» **Records for processing**:
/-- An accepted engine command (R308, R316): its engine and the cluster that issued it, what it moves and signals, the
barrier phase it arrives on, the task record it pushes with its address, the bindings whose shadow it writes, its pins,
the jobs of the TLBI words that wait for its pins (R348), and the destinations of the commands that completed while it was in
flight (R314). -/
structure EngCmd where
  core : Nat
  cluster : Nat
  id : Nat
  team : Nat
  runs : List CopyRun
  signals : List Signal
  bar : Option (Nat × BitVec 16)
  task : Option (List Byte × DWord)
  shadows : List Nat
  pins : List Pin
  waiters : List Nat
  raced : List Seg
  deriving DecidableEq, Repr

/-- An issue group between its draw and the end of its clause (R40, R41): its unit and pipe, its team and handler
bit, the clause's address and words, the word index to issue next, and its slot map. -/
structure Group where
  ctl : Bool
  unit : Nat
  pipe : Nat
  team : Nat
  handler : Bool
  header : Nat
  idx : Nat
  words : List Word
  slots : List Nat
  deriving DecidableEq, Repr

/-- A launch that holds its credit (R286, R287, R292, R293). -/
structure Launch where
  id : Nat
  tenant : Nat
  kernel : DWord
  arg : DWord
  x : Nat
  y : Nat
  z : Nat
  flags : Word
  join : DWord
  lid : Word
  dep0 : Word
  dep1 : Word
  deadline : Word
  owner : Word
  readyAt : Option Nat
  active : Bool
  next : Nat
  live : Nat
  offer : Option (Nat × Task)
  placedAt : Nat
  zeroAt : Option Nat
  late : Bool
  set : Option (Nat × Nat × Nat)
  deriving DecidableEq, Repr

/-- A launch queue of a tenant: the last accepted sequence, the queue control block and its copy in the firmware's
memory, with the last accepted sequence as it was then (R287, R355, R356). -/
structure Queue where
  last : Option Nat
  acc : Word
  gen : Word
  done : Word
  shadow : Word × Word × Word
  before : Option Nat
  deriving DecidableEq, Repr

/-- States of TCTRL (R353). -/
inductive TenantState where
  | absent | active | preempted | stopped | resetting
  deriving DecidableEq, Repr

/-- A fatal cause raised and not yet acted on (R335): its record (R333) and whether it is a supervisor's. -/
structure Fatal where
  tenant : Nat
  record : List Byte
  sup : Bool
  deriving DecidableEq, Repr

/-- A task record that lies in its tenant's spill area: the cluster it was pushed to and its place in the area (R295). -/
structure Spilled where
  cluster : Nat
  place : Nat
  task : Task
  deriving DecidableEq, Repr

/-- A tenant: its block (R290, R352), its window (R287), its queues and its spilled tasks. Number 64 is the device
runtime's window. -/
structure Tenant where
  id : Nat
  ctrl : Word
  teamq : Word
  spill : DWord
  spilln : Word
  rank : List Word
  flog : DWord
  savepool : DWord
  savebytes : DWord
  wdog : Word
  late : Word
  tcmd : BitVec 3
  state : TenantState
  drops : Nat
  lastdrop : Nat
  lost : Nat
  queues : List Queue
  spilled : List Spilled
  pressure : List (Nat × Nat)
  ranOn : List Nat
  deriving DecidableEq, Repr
---
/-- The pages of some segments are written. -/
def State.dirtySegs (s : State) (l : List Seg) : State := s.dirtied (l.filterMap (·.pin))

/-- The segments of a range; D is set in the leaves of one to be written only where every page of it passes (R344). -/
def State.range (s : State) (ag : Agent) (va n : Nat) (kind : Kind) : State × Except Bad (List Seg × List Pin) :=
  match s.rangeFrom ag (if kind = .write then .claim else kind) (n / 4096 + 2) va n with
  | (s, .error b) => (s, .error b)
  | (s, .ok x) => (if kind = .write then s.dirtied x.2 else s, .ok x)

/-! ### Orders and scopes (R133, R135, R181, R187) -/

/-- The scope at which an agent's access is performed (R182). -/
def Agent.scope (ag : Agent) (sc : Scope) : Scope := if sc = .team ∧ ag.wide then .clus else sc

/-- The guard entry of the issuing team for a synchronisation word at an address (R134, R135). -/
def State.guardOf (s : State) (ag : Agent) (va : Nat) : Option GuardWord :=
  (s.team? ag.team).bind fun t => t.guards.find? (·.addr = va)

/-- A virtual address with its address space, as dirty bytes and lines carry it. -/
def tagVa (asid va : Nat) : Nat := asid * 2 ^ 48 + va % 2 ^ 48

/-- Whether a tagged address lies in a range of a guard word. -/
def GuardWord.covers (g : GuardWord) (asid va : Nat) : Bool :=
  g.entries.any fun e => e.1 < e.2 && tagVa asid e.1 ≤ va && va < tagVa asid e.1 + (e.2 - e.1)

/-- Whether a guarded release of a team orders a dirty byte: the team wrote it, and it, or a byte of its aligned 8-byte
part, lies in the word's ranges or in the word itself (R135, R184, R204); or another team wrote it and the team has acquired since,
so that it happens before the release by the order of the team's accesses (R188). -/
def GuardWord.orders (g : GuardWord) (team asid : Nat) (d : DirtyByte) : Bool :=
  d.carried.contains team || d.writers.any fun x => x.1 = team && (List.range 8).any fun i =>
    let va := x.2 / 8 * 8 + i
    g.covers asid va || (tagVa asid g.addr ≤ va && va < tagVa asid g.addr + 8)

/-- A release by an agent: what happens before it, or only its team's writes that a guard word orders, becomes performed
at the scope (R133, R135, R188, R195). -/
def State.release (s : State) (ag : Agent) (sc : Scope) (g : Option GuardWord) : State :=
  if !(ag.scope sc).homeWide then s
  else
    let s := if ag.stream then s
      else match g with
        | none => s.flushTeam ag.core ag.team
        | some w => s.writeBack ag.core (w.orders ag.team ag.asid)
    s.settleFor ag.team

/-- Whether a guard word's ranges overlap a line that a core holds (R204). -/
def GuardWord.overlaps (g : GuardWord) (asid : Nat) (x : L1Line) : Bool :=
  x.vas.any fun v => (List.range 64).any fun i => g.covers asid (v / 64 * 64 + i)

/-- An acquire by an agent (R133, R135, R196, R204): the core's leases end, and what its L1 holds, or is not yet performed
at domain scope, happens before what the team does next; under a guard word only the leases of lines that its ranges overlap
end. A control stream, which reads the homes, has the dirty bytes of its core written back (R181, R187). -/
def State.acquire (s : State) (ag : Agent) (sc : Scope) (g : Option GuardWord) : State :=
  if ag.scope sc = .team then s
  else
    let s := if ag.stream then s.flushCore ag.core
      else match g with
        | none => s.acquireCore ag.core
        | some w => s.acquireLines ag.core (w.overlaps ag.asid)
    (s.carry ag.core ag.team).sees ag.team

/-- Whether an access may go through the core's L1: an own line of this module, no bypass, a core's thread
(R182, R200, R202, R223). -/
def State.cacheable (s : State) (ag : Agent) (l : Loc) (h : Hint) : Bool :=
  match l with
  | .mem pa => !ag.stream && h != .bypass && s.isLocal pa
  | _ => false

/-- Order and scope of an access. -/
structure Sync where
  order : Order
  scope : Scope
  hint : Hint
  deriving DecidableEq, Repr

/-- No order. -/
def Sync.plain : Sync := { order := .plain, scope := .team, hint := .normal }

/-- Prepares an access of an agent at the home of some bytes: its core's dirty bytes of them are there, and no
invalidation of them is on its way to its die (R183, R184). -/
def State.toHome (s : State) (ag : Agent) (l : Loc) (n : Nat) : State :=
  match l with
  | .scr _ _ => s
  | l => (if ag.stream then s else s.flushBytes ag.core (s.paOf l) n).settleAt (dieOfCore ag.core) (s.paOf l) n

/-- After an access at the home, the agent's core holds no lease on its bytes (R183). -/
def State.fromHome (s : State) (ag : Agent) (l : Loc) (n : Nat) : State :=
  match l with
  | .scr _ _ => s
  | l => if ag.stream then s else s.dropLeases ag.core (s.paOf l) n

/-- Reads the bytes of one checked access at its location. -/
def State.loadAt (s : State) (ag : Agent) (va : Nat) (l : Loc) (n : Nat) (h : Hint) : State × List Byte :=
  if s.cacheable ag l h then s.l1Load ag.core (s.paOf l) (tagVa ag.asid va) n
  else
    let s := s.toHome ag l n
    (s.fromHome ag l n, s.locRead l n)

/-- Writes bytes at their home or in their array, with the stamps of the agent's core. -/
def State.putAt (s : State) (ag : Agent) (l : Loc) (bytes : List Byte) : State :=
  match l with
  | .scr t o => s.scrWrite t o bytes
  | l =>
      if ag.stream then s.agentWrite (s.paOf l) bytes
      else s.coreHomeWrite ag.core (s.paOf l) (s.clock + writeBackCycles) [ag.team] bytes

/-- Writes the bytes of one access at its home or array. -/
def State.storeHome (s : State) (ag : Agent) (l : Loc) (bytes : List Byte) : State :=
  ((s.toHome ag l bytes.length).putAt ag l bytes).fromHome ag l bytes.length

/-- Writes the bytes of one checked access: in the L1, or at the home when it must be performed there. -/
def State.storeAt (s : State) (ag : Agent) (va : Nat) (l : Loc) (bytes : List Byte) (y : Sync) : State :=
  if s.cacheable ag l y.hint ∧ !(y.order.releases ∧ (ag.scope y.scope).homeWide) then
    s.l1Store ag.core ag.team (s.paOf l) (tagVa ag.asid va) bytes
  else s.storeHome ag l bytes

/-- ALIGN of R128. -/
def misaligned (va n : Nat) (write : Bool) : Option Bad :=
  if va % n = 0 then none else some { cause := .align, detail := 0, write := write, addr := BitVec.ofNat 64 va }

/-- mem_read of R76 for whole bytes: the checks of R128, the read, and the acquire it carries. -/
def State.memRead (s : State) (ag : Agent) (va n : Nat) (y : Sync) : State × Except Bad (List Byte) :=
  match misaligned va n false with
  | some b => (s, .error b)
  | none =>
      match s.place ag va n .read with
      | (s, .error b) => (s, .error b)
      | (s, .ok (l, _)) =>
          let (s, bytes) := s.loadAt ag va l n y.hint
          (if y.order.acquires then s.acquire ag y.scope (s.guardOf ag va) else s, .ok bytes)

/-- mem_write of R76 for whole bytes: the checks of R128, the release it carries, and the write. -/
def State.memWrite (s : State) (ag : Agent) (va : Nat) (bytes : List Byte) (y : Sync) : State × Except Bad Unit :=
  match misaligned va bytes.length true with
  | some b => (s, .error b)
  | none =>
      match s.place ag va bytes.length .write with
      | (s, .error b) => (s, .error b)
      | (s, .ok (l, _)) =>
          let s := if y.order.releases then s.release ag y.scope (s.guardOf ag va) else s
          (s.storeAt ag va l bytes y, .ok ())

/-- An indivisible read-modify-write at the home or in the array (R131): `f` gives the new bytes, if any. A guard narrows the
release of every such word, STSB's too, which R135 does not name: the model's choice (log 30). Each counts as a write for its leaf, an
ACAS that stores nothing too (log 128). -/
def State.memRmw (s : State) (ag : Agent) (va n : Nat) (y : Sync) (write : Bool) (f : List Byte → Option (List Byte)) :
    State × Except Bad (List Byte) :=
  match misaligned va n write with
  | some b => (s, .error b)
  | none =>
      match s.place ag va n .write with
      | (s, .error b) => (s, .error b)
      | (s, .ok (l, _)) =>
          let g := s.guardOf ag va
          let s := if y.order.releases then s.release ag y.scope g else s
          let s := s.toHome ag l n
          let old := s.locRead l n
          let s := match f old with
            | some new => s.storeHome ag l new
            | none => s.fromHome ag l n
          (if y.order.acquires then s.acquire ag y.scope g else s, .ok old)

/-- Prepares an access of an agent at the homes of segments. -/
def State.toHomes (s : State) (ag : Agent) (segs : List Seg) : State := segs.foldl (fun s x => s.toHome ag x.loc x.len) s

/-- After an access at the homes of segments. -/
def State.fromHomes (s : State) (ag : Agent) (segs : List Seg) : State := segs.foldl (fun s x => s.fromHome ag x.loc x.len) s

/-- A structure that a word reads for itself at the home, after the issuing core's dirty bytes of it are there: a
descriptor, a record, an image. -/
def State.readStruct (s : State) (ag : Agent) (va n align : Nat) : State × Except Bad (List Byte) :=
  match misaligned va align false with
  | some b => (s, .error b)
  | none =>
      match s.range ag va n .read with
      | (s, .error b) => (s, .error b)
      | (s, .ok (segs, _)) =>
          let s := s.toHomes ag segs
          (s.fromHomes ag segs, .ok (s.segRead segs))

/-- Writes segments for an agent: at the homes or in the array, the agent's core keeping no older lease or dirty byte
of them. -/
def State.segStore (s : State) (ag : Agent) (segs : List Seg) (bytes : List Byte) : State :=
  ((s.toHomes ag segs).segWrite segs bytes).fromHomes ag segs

» **What to work on**: Repeat the entries above verbatim, but only from the line that has "let (s, bytes)" down to the line that has "the write. -/", inclusive.

» **Task response**:
          let (s, bytes) := s.loadAt ag va l n y.hint
          (if y.order.acquires then s.acquire ag y.scope (s.guardOf ag va) else s, .ok bytes)

/-- mem_write of R76 for whole bytes: the checks of R128, the release it carries, and the write. -/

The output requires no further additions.